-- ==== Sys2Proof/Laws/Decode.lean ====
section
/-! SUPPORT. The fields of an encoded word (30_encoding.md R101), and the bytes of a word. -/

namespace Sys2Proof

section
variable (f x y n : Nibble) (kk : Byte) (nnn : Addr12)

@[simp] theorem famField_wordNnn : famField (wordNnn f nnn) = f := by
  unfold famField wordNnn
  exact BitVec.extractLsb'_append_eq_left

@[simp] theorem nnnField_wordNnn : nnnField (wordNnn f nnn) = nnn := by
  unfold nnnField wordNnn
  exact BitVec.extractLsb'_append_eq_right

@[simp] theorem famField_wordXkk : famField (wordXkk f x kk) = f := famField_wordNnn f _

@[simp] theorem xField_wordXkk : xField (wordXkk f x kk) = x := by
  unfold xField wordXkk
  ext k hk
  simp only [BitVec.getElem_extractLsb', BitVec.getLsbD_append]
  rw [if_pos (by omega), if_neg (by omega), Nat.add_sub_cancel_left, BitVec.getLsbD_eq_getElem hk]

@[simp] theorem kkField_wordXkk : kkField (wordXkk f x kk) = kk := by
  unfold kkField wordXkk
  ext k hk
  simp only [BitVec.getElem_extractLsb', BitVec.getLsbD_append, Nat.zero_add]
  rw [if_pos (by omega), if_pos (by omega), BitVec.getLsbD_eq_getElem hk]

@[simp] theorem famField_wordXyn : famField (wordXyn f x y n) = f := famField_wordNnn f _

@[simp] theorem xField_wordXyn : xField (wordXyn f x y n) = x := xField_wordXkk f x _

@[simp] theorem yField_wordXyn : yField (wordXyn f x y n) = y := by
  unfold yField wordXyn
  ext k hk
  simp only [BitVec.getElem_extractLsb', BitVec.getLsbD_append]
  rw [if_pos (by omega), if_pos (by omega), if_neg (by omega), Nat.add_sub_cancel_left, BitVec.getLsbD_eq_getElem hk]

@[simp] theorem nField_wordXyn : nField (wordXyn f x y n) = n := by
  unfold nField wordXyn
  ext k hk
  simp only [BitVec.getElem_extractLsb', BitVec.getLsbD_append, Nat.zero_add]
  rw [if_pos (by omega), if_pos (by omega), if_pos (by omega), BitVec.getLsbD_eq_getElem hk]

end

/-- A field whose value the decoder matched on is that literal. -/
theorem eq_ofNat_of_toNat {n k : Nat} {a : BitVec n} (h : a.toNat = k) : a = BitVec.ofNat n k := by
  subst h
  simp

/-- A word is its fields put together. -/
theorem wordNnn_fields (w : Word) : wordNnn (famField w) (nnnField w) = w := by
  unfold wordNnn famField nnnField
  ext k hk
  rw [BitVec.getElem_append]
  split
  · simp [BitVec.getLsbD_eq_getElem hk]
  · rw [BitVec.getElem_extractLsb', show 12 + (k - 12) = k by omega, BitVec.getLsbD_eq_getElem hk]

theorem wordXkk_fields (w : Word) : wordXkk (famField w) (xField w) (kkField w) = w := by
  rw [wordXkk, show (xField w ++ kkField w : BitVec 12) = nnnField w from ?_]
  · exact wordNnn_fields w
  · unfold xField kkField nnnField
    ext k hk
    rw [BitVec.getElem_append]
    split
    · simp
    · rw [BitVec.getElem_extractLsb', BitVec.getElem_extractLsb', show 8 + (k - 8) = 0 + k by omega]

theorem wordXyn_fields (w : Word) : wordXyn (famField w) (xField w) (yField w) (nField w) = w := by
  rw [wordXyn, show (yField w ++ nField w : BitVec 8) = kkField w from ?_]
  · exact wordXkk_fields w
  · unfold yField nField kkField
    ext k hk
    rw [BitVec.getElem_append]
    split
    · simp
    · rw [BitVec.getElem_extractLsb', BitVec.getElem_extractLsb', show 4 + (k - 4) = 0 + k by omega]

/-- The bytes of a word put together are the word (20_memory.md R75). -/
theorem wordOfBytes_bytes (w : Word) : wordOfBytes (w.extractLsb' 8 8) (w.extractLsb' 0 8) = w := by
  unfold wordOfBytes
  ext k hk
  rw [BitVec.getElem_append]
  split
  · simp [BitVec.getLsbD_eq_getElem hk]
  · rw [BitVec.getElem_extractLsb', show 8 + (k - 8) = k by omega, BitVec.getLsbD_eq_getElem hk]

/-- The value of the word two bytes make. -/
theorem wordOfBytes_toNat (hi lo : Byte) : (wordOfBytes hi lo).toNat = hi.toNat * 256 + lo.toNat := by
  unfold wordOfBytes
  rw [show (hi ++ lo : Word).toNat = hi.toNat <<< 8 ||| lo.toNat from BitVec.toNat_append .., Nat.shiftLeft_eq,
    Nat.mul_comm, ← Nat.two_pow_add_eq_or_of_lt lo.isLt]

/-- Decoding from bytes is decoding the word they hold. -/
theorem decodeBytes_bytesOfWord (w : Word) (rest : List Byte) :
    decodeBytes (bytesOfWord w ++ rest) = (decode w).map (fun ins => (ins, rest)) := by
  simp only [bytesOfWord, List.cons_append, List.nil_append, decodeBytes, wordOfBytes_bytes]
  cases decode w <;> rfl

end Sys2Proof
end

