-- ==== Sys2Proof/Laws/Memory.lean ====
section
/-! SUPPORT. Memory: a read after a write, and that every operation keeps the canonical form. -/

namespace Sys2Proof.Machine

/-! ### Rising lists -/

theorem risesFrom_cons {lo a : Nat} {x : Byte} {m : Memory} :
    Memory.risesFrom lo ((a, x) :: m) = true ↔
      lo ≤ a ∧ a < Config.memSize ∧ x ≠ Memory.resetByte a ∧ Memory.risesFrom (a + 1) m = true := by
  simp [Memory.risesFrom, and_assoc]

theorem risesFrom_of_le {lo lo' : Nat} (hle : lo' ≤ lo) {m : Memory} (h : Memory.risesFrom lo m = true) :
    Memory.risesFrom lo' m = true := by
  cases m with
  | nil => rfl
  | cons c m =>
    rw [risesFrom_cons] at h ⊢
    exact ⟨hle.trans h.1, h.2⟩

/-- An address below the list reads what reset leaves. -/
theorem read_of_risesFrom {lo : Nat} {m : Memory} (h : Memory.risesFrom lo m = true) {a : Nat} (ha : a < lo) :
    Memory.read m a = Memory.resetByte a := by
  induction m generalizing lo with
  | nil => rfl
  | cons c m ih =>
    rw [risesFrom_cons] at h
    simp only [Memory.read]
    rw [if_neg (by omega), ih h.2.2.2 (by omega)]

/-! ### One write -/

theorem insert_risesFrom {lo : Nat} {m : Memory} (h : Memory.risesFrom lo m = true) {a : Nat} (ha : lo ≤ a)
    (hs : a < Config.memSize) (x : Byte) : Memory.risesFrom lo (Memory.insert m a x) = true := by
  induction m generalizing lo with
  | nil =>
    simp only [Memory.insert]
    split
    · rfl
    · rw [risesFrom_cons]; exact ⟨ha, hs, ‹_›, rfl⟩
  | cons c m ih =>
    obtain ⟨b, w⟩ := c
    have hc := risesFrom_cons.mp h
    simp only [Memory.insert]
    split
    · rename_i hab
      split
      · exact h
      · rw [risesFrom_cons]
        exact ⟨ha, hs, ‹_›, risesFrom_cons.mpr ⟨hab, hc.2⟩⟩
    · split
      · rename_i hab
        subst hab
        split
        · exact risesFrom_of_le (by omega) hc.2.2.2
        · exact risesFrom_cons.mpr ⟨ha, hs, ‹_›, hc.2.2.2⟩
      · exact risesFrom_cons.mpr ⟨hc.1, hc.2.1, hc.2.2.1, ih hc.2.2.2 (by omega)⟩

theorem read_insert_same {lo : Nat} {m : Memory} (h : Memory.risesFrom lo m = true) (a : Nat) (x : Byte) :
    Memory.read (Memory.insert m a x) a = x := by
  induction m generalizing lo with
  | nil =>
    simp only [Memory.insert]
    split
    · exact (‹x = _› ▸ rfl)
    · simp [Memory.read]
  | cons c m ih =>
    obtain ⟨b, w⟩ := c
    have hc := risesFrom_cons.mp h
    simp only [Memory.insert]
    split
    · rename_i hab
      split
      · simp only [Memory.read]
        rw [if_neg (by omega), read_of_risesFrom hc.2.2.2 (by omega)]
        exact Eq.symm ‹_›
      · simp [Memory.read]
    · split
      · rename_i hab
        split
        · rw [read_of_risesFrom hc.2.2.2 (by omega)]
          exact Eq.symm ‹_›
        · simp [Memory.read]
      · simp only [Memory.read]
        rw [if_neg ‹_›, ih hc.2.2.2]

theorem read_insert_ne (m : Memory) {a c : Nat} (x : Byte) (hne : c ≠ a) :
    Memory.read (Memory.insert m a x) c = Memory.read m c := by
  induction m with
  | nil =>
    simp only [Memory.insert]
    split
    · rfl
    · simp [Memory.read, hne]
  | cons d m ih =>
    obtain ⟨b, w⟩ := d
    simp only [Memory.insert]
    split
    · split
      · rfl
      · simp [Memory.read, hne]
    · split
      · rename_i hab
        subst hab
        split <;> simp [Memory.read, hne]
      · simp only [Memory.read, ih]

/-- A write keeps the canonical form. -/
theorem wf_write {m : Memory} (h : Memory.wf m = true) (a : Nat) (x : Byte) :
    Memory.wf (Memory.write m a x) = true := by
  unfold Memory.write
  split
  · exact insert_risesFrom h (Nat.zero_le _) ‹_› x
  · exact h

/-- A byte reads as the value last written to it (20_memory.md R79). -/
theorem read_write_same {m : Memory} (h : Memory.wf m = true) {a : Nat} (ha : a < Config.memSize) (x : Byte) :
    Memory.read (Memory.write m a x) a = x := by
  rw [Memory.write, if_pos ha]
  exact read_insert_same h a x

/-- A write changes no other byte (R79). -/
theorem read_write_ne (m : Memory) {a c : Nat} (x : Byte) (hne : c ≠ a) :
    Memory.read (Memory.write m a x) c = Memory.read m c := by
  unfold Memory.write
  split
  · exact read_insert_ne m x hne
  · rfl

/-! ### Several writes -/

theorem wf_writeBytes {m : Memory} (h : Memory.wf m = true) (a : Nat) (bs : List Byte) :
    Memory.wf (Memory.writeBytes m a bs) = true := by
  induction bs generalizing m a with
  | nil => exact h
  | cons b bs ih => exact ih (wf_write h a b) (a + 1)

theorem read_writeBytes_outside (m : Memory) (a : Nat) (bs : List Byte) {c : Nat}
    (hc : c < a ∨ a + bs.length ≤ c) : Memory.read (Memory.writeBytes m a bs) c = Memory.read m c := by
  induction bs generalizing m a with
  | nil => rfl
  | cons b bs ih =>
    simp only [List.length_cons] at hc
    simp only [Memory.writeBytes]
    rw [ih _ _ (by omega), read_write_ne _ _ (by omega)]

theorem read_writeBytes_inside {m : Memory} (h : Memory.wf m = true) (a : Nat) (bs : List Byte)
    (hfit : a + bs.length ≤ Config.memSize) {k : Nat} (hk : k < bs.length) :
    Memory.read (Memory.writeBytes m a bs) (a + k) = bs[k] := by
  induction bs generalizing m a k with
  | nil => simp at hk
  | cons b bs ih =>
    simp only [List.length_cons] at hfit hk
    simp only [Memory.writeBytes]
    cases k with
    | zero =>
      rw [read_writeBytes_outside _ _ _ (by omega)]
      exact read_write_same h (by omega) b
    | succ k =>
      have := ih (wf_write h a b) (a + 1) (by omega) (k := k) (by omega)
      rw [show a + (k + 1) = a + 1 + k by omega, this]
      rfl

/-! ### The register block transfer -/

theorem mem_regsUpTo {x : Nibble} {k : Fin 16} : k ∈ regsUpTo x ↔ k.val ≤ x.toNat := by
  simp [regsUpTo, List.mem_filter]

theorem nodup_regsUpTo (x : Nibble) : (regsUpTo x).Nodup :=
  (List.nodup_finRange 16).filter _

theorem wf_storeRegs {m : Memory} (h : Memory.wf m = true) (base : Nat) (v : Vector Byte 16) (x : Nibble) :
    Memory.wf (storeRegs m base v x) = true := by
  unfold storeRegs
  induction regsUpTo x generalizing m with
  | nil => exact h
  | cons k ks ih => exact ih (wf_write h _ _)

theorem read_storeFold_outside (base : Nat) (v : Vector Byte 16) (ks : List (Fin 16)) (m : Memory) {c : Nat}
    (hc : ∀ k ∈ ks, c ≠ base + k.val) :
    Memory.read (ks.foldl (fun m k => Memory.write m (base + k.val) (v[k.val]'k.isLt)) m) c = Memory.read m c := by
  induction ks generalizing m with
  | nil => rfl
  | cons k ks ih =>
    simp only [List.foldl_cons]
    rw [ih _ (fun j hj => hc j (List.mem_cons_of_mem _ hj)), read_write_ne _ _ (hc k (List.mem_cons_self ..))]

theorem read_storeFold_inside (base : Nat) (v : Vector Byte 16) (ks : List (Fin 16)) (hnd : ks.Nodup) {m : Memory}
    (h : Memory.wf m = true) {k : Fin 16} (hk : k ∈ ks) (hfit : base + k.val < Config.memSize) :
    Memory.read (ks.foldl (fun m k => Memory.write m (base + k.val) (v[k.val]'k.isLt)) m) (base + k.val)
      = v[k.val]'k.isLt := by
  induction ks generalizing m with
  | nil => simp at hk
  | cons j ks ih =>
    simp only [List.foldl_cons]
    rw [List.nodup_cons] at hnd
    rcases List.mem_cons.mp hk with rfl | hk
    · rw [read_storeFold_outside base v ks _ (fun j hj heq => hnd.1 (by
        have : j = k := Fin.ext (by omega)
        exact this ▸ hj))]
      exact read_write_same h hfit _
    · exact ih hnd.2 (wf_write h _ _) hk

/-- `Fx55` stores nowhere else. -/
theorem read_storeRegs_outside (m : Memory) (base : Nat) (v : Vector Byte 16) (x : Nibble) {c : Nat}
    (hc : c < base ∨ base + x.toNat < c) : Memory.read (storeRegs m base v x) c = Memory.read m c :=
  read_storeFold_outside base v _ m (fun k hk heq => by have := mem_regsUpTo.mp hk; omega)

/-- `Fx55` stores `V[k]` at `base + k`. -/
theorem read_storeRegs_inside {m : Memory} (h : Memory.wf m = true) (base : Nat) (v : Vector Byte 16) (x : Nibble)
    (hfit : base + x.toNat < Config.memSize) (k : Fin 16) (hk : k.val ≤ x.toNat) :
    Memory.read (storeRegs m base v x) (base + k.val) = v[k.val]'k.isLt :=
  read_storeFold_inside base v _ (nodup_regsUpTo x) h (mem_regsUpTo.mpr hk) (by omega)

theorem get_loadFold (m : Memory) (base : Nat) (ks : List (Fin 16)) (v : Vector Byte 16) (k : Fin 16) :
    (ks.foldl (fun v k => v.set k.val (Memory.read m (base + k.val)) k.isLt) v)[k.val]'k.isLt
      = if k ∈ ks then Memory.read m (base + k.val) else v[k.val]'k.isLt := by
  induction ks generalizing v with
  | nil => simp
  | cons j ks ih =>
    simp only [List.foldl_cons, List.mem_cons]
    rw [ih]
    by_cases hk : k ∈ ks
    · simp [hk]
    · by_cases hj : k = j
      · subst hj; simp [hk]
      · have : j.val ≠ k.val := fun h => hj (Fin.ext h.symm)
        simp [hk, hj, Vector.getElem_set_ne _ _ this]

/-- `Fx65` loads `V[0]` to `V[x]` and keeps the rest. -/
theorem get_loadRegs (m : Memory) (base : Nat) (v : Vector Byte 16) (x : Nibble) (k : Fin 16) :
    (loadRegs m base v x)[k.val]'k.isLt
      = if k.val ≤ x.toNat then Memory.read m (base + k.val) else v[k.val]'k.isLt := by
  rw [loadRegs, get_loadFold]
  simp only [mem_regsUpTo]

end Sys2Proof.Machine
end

⁂

▸ Required work: Restate, word for word and without additions, every line from the top of the listing above through the line that contains "exact BitVec.extractLsb'_append_eq_right".

▸ Expected answer:
-- ==== Sys2Proof/Laws/Decode.lean ====
section
/-! SUPPORT. The fields of an encoded word (30_encoding.md R101), and the bytes of a word. -/

namespace Sys2Proof

section
variable (f x y n : Nibble) (kk : Byte) (nnn : Addr12)

@[simp] theorem famField_wordNnn : famField (wordNnn f nnn) = f := by
  unfold famField wordNnn
  exact BitVec.extractLsb'_append_eq_left

@[simp] theorem nnnField_wordNnn : nnnField (wordNnn f nnn) = nnn := by
  unfold nnnField wordNnn
  exact BitVec.extractLsb'_append_eq_right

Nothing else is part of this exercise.